--- DATA TO USE Enclosed Below ---
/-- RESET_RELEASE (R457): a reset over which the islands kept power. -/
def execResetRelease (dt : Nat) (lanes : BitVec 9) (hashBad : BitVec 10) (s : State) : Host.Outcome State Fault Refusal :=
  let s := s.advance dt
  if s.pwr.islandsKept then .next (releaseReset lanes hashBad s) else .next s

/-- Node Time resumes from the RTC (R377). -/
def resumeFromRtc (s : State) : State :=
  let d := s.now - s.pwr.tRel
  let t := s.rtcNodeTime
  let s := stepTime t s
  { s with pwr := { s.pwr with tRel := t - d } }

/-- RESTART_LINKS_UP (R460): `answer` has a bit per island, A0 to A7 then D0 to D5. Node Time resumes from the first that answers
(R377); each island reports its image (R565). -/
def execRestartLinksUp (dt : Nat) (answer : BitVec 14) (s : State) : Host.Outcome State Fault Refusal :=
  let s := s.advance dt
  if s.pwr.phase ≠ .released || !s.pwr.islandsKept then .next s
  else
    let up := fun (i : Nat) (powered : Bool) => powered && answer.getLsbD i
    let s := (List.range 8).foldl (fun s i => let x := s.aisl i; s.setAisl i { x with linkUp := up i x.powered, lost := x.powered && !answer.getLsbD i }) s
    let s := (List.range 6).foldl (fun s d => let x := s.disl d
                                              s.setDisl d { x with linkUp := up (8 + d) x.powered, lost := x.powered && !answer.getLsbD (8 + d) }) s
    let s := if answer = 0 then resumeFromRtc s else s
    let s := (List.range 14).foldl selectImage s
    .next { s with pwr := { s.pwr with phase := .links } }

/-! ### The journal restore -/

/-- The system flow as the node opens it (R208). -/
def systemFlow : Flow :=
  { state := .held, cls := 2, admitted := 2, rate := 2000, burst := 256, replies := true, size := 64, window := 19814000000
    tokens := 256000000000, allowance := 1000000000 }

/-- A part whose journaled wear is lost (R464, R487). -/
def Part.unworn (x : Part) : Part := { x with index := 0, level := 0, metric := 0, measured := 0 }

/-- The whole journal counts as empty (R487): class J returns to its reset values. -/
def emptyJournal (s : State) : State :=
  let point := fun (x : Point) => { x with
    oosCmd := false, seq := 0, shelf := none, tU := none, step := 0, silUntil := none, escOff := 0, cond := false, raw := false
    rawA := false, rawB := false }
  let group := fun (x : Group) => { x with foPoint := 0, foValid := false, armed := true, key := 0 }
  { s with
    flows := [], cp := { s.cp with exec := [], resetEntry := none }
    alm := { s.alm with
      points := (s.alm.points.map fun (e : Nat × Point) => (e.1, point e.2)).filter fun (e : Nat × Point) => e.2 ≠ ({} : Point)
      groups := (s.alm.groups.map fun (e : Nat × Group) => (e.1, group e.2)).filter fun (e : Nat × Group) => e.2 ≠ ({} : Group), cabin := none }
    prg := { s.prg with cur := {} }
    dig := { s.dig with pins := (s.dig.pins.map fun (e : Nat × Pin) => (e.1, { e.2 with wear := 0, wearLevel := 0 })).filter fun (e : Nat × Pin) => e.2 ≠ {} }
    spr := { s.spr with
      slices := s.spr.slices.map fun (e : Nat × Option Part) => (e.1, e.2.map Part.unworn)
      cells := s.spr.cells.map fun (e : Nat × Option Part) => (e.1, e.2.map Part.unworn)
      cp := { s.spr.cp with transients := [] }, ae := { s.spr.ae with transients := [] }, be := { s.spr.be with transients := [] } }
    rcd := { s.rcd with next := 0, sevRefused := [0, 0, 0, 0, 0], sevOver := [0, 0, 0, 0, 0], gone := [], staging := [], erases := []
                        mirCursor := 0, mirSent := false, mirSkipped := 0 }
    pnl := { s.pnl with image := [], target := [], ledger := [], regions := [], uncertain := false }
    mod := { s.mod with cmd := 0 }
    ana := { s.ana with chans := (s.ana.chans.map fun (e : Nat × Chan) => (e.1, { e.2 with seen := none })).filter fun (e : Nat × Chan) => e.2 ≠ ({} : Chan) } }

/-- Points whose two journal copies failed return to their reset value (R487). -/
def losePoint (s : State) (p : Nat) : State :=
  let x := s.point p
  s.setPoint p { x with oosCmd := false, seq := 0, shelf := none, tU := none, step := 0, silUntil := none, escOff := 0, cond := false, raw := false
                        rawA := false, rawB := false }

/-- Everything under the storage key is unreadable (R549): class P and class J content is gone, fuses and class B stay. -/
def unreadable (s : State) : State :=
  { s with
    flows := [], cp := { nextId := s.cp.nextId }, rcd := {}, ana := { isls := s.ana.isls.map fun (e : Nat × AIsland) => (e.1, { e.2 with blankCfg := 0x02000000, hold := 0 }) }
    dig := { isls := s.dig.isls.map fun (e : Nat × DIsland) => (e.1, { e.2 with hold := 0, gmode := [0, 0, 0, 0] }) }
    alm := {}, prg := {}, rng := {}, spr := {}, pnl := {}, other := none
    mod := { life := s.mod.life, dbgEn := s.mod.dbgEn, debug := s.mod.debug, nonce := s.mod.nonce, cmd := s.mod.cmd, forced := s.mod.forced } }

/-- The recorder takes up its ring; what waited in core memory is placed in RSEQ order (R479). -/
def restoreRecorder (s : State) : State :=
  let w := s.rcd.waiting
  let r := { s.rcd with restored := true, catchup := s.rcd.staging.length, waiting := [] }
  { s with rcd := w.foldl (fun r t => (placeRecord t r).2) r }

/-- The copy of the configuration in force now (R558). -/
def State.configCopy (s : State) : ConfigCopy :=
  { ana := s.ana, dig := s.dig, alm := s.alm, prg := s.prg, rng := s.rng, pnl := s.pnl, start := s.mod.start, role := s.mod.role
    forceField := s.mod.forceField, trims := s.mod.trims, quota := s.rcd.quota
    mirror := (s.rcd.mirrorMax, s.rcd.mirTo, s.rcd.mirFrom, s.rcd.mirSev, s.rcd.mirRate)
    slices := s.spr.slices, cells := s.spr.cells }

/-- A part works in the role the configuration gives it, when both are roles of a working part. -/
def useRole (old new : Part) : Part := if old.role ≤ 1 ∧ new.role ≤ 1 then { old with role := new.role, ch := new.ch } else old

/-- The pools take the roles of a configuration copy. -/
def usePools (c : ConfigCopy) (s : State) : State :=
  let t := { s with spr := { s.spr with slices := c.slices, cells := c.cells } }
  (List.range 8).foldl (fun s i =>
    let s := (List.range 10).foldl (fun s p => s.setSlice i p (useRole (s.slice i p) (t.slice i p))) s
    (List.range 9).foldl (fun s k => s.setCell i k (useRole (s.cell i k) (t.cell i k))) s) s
--- End of Enclosed DATA TO USE ---
• PROBLEM DESCRIPTION
Only the lines above starting with the one with "slices := s.spr.slices, cells" and going through the one with "let s := (List.range 10).foldl" are to be copied, word for word and with both ends kept.

• YOUR SOLUTION
    slices := s.spr.slices, cells := s.spr.cells }

/-- A part works in the role the configuration gives it, when both are roles of a working part. -/
def useRole (old new : Part) : Part := if old.role ≤ 1 ∧ new.role ≤ 1 then { old with role := new.role, ch := new.ch } else old

/-- The pools take the roles of a configuration copy. -/
def usePools (c : ConfigCopy) (s : State) : State :=
  let t := { s with spr := { s.spr with slices := c.slices, cells := c.cells } }
  (List.range 8).foldl (fun s i =>
    let s := (List.range 10).foldl (fun s p => s.setSlice i p (useRole (s.slice i p) (t.slice i p))) s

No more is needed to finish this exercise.